> _Instructions to follow_:
Each line of the material below with the word "mask" is to be reported.

> _Records_:

-.-.-

@[simp] theorem sound_ok (i : Instr) : Sound ws (.ok i) ↔ Encodes ws i :=
  ⟨fun h => h i rfl, fun h _ e => Except.ok.inj e ▸ h⟩

@[simp] theorem sound_guardField (zero : Bool) (i : Instr) : Sound ws (guardField zero i) ↔ (zero = true → Encodes ws i) := by
  cases zero <;> simp [guardField]

@[simp] theorem sound_guardScope (s : BitVec 3) (d : Decoded) : Sound ws (guardScope s d) ↔ (s ≠ 7#3 → Sound ws d) := by
  unfold guardScope
  split <;> simp [*]

@[simp] theorem sound_ite (p : Prop) [Decidable p] (d e : Decoded) :
    Sound ws (if p then d else e) ↔ (p → Sound ws d) ∧ (¬p → Sound ws e) := by
  split <;> simp [*]

end

/-! ### Instructions of one word: each assigned code's guard says that the reserved fields of its layout are 0 -/

section

variable {w : BitVec 32}

theorem sound_decodeInt (maj : fMaj w = 0x01#6) : Sound [w] (decodeInt w) := by
  unfold decodeInt
  dsimp only
  split
  case h_26 lea =>
    simp +contextual [wellFormed, encode, maj, lea, eq_ofNat_iff, HAppend.hAppend, ↓append_eq_joined, eq_joined_iff,
      extractLsb'_extractLsb']
  all_goals simp +contextual [wellFormed, encode, fn_eq_ofNat_iff, *]

theorem sound_decodeShi (maj : fMaj w = 0x08#6) : Sound [w] (decodeShi w) := by
  unfold decodeShi
  dsimp only
  split <;>
    simp +contextual [wellFormed, encode, eq_ofNat_iff, HAppend.hAppend, ↓append_eq_joined, eq_joined_iff,
      extractLsb'_extractLsb', *]

theorem sound_decodeSync (maj : fMaj w = 0x27#6) : Sound [w] (decodeSync w) := by
  unfold decodeSync
  dsimp only
  split <;>
    simp +contextual [wellFormed, scopeOk, encode, eq_ofNat_iff, HAppend.hAppend, ↓append_eq_joined, eq_joined_iff,
      extractLsb'_extractLsb', *]

theorem sound_decodeAmo (maj : fMaj w = 0x28#6) : Sound [w] (decodeAmo w) := by
  unfold decodeAmo
  dsimp only
  split <;>
    simp +contextual [wellFormed, scopeOk, encode, amoFn, eq_ofNat_iff, HAppend.hAppend, ↓append_eq_joined, eq_joined_iff,
      extractLsb'_extractLsb', extractLsb'_one, *]

theorem sound_decodeCas (maj : fMaj w = 0x29#6) : Sound [w] (decodeCas w) := by
  simp +contextual [decodeCas, wellFormed, scopeOk, encode, amoFn, eq_ofNat_iff, HAppend.hAppend, ↓append_eq_joined,
    eq_joined_iff, extractLsb'_extractLsb', extractLsb'_one, maj]

theorem sound_decodeMove (maj : fMaj w = 0x20#6) : Sound [w] (decodeMove w) := by
  unfold decodeMove
  split
  case h_2 code =>
    have sub : fD w = 1#5 := BitVec.eq_of_toNat_eq code
    rw [sound_ite, sound_guardField, sound_guardField]
    refine ⟨fun mask guard => ?_, fun lane guard => ?_⟩
    · simp only [Bool.and_eq_true, Bool.not_eq_true', beq_iff_eq] at guard
      obtain ⟨⟨v, high⟩, low⟩ := guard
      have fn : fFn w = 8#11 := by
        rw [fn_eq_of_vget high, mask, low]
        rfl
      simp [wellFormed, encode, eq_fv_vnum_iff, maj, sub, v, fn]
    · simp only [Bool.and_eq_true, Bool.not_eq_true', beq_iff_eq] at guard
      obtain ⟨v, high⟩ := guard
      have fn : fFn w = 0#8 ++ (fFn w).extractLsb' 0 3 := by
        conv => lhs; rw [fn_eq_of_vget high, Bool.eq_false_iff.mpr lane]
        rfl
      simpa [wellFormed, encode, eq_fv_vnum_iff, maj, sub, v] using fn
  all_goals simp +contextual [wellFormed, encode, eq_fv_vnum_iff, eq_ofNat_iff, *]

theorem sound_decodeThread (maj : fMaj w = 0x22#6) : Sound [w] (decodeThread w) := by
  unfold decodeThread
  split <;>
    simp +contextual [wellFormed, encode, eq_ofNat_iff, HAppend.hAppend, ↓append_eq_joined, eq_joined_iff,
      extractLsb'_extractLsb', extractLsb'_one, *]

theorem sound_decodeChannel (maj : fMaj w = 0x23#6) : Sound [w] (decodeChannel w) := by
  unfold decodeChannel
  split <;> simp +contextual [wellFormed, encode, eq_ofNat_iff, HAppend.hAppend, ↓append_eq_joined, eq_joined_iff, *]

theorem sound_decodeGroup (maj : fMaj w = 0x24#6) : Sound [w] (decodeGroup w) := by
  unfold decodeGroup
  split <;> simp +contextual [wellFormed, encode, eq_ofNat_iff, *]

theorem sound_decodeLaunch (maj : fMaj w = 0x25#6) : Sound [w] (decodeLaunch w) := by
  unfold decodeLaunch
  split <;> simp +contextual [wellFormed, encode, eq_ofNat_iff, *]

theorem sound_decodeScope (maj : fMaj w = 0x26#6) : Sound [w] (decodeScope w) := by
  unfold decodeScope
  split <;> simp +contextual [wellFormed, encode, eq_ofNat_iff, *]

theorem sound_decodeLock (maj : fMaj w = 0x2a#6) : Sound [w] (decodeLock w) := by
  unfold decodeLock
  split <;> simp +contextual [wellFormed, scopeOk, encode, eq_ofNat_iff, HAppend.hAppend, ↓append_eq_joined, eq_joined_iff, *]

theorem sound_decodeFence (maj : fMaj w = 0x2b#6) : Sound [w] (decodeFence w) := by
  unfold decodeFence
  split <;> simp +contextual [wellFormed, scopeOk, encode, eq_ofNat_iff, HAppend.hAppend, ↓append_eq_joined, eq_joined_iff, *]
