/-- Major 0x77: OSEND, OSEND_AT (R176). -/
def dec77 (x : Bool) (w v : Nat) : Option Instr :=
  if fixed w 0 6 0 && fixed v 11 20 0 && fixed v 31 1 0 then some (.osend x (fld 6 w 18) (fld 6 w 12) (fld 6 w 6) (fld 11 v 0))
  else if fixed v 11 20 0 && fixed v 31 1 1 then some (.osendAt x (fld 6 w 18) (fld 6 w 12) (fld 6 w 6) (fld 6 w 0) (fld 11 v 0))
  else none

/-- Major 0x78: OATOM, OATOM_AT (R177). -/
def dec78 (x : Bool) (w v : Nat) : Option Instr :=
  if fixed w 0 6 0 && fixed v 28 3 0 && fixed v 6 17 0 && fixed v 31 1 0 then some (.oatom x (fld 6 w 18) (fld 6 w 12) (fld 6 w 6) (fld 6 v 0) (fld 4 v 24) (fld 1 v 23))
  else if fixed v 28 3 0 && fixed v 6 17 0 && fixed v 31 1 1 then some (.oatomAt x (fld 6 w 18) (fld 6 w 12) (fld 6 w 6) (fld 6 v 0) (fld 6 w 0) (fld 4 v 24) (fld 1 v 23))
  else none

/-- Major 0x79: INVK (R180). -/
def dec79 (x : Bool) (w v : Nat) : Option Instr :=
  if fixed w 0 6 0 && fixed v 0 32 0 then some (.invk x (fld 6 w 18) (fld 6 w 12) (fld 6 w 6))
  else none

/-- Major 0x7a: INVH (R180). -/
def dec7A (x : Bool) (w v : Nat) : Option Instr :=
  if fixed w 0 6 0 && fixed v 0 32 0 then some (.invh x (fld 6 w 18) (fld 6 w 12) (fld 6 w 6))
  else none

/-- Major 0x7b: VMOVL (R256). -/
def dec7B (x : Bool) (w v : Nat) : Option Instr :=
  if fixed w 0 14 0 then some (.vmovl x (fld 3 w 21) (fld 7 w 14) (fld 32 v 0))
  else none

/-- Major 0x7c: VFMAL (R255). -/
def dec7C (x : Bool) (w v : Nat) : Option Instr :=
  if fixed v 7 25 0 then some (.vfmal x (fld 3 w 21) (fld 7 w 14) (fld 7 w 7) (fld 7 w 0) (fld 7 v 0))
  else none

/-- Major 0x7d: MLD (R163). -/
def dec7D (x : Bool) (w v : Nat) : Option Instr :=
  if fixed w 0 21 0 then some (.mld x (fld 3 w 21) (fld 32 v 0))
  else none

/-- Major 0x7e: EVTIME (R303). -/
def dec7E (x : Bool) (w v : Nat) : Option Instr :=
  if fixed w 0 6 0 && fixed v 1 31 0 then some (.evtime x (fld 6 w 18) (fld 6 w 12) (fld 6 w 6) (fld 1 v 0))
  else none

/-- The instruction of a word `w` (and of the word `v` after it, for a long form), or none for an encoding outside the
opcode map (R202, R203). Which fields an instruction admits is `Instr.legal`. -/
def decodeWords (w v : Nat) : Option Instr :=
  let x := (w >>> 31) % 2 == 1
  match (w >>> 24) % 128 with
  | 0 => dec00 x w
  | 1 => dec01 x w
  | 2 => dec02 x w
  | 3 => dec03 x w
  | 4 => dec04 x w
  | 5 => dec05 x w
  | 6 => dec06 x w
  | 7 => dec07 x w
  | 8 => dec08 x w
  | 9 => dec09 x w
  | 10 => dec0A x w
  | 11 => dec0B x w
  | 12 => dec0C x w
  | 13 => dec0D x w
  | 14 => dec0E x w
  | 15 => dec0F x w
  | 16 => dec10 x w
  | 17 => dec11 x w
  | 18 => dec12 x w
  | 19 => dec13 x w
  | 20 => dec14 x w
  | 21 => dec15 x w
  | 22 => dec16 x w
  | 23 => dec17 x w
  | 24 => dec18 x w
  | 25 => dec19 x w
  | 26 => dec1A x w
  | 27 => dec1B x w
  | 28 => dec1C x w
  | 29 => dec1D x w
  | 30 => dec1E x w
  | 31 => dec1F x w
  | 32 => dec20 x w
  | 33 => dec21 x w
  | 34 => dec22 x w
  | 35 => dec23 x w
  | 36 => dec24 x w
  | 37 => dec25 x w
  | 38 => dec26 x w
  | 39 => dec27 x w
  | 40 => dec28 x w
  | 41 => dec29 x w
  | 42 => dec2A x w
  | 43 => dec2B x w
  | 44 => dec2C x w
  | 45 => dec2D x w
  | 46 => dec2E x w
  | 47 => dec2F x w
  | 48 => dec30 x w
  | 49 => dec31 x w
  | 50 => dec32 x w
  | 51 => dec33 x w
  | 52 => dec34 x w
  | 53 => dec35 x w
  | 54 => dec36 x w
  | 55 => dec37 x w
  | 56 => dec38 x w
  | 57 => dec39 x w
  | 58 => dec3A x w
  | 59 => dec3B x w
  | 60 => dec3C x w
  | 61 => dec3D x w
  | 62 => dec3E x w
  | 63 => dec3F x w
  | 64 => dec40 x w
  | 65 => dec41 x w
  | 66 => dec42 x w
  | 67 => dec43 x w
  | 68 => dec44 x w
  | 70 => dec46 x w
  | 71 => dec47 x w
  | 72 => dec48 x w
  | 73 => dec49 x w
  | 74 => dec4A x w
  | 75 => dec4B x w
  | 76 => dec4C x w
  | 77 => dec4D x w
  | 78 => dec4E x w
  | 80 => dec50 x w
  | 81 => dec51 x w
  | 82 => dec52 x w
  | 83 => dec53 x w
  | 84 => dec54 x w
  | 85 => dec55 x w
  | 86 => dec56 x w
  | 87 => dec57 x w
  | 88 => dec58 x w
  | 89 => dec59 x w
  | 90 => dec5A x w
  | 91 => dec5B x w
  | 92 => dec5C x w
  | 96 => dec60 x w
  | 97 => dec61 x w
  | 98 => dec62 x w
  | 99 => dec63 x w
  | 100 => dec64 x w
  | 101 => dec65 x w
  | 102 => dec66 x w
  | 103 => dec67 x w
  | 104 => dec68 x w
  | 105 => dec69 x w
  | 106 => dec6A x w
  | 107 => dec6B x w
  | 108 => dec6C x w
  | 109 => dec6D x w
  | 110 => dec6E x w
  | 111 => dec6F x w
  | 112 => dec70 x w v
  | 113 => dec71 x w v
  | 114 => dec72 x w v
  | 115 => dec73 x w v
  | 116 => dec74 x w v
  | 117 => dec75 x w v
  | 118 => dec76 x w v
  | 119 => dec77 x w v
  | 120 => dec78 x w v
  | 121 => dec79 x w v
  | 122 => dec7A x w v
  | 123 => dec7B x w v
  | 124 => dec7C x w v
  | 125 => dec7D x w v
  | 126 => dec7E x w v
  | _ => none

/-- A long form takes two words (R199): majors 0x70 to 0x7E. -/
def isLongMajor (w : Nat) : Bool := 112 ≤ (w >>> 24) % 128 && (w >>> 24) % 128 ≤ 126

/-- The bits of a word above its fields: the switch marker and the major opcode (R199). -/
def sw (x : Bool) (major : Nat) : Nat := (if x then 2147483648 else 0) + major * 16777216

-.-.-

> _Expected answer_:
    refine ⟨fun mask guard => ?_, fun lane guard => ?_⟩
        rw [fn_eq_of_vget high, mask, low]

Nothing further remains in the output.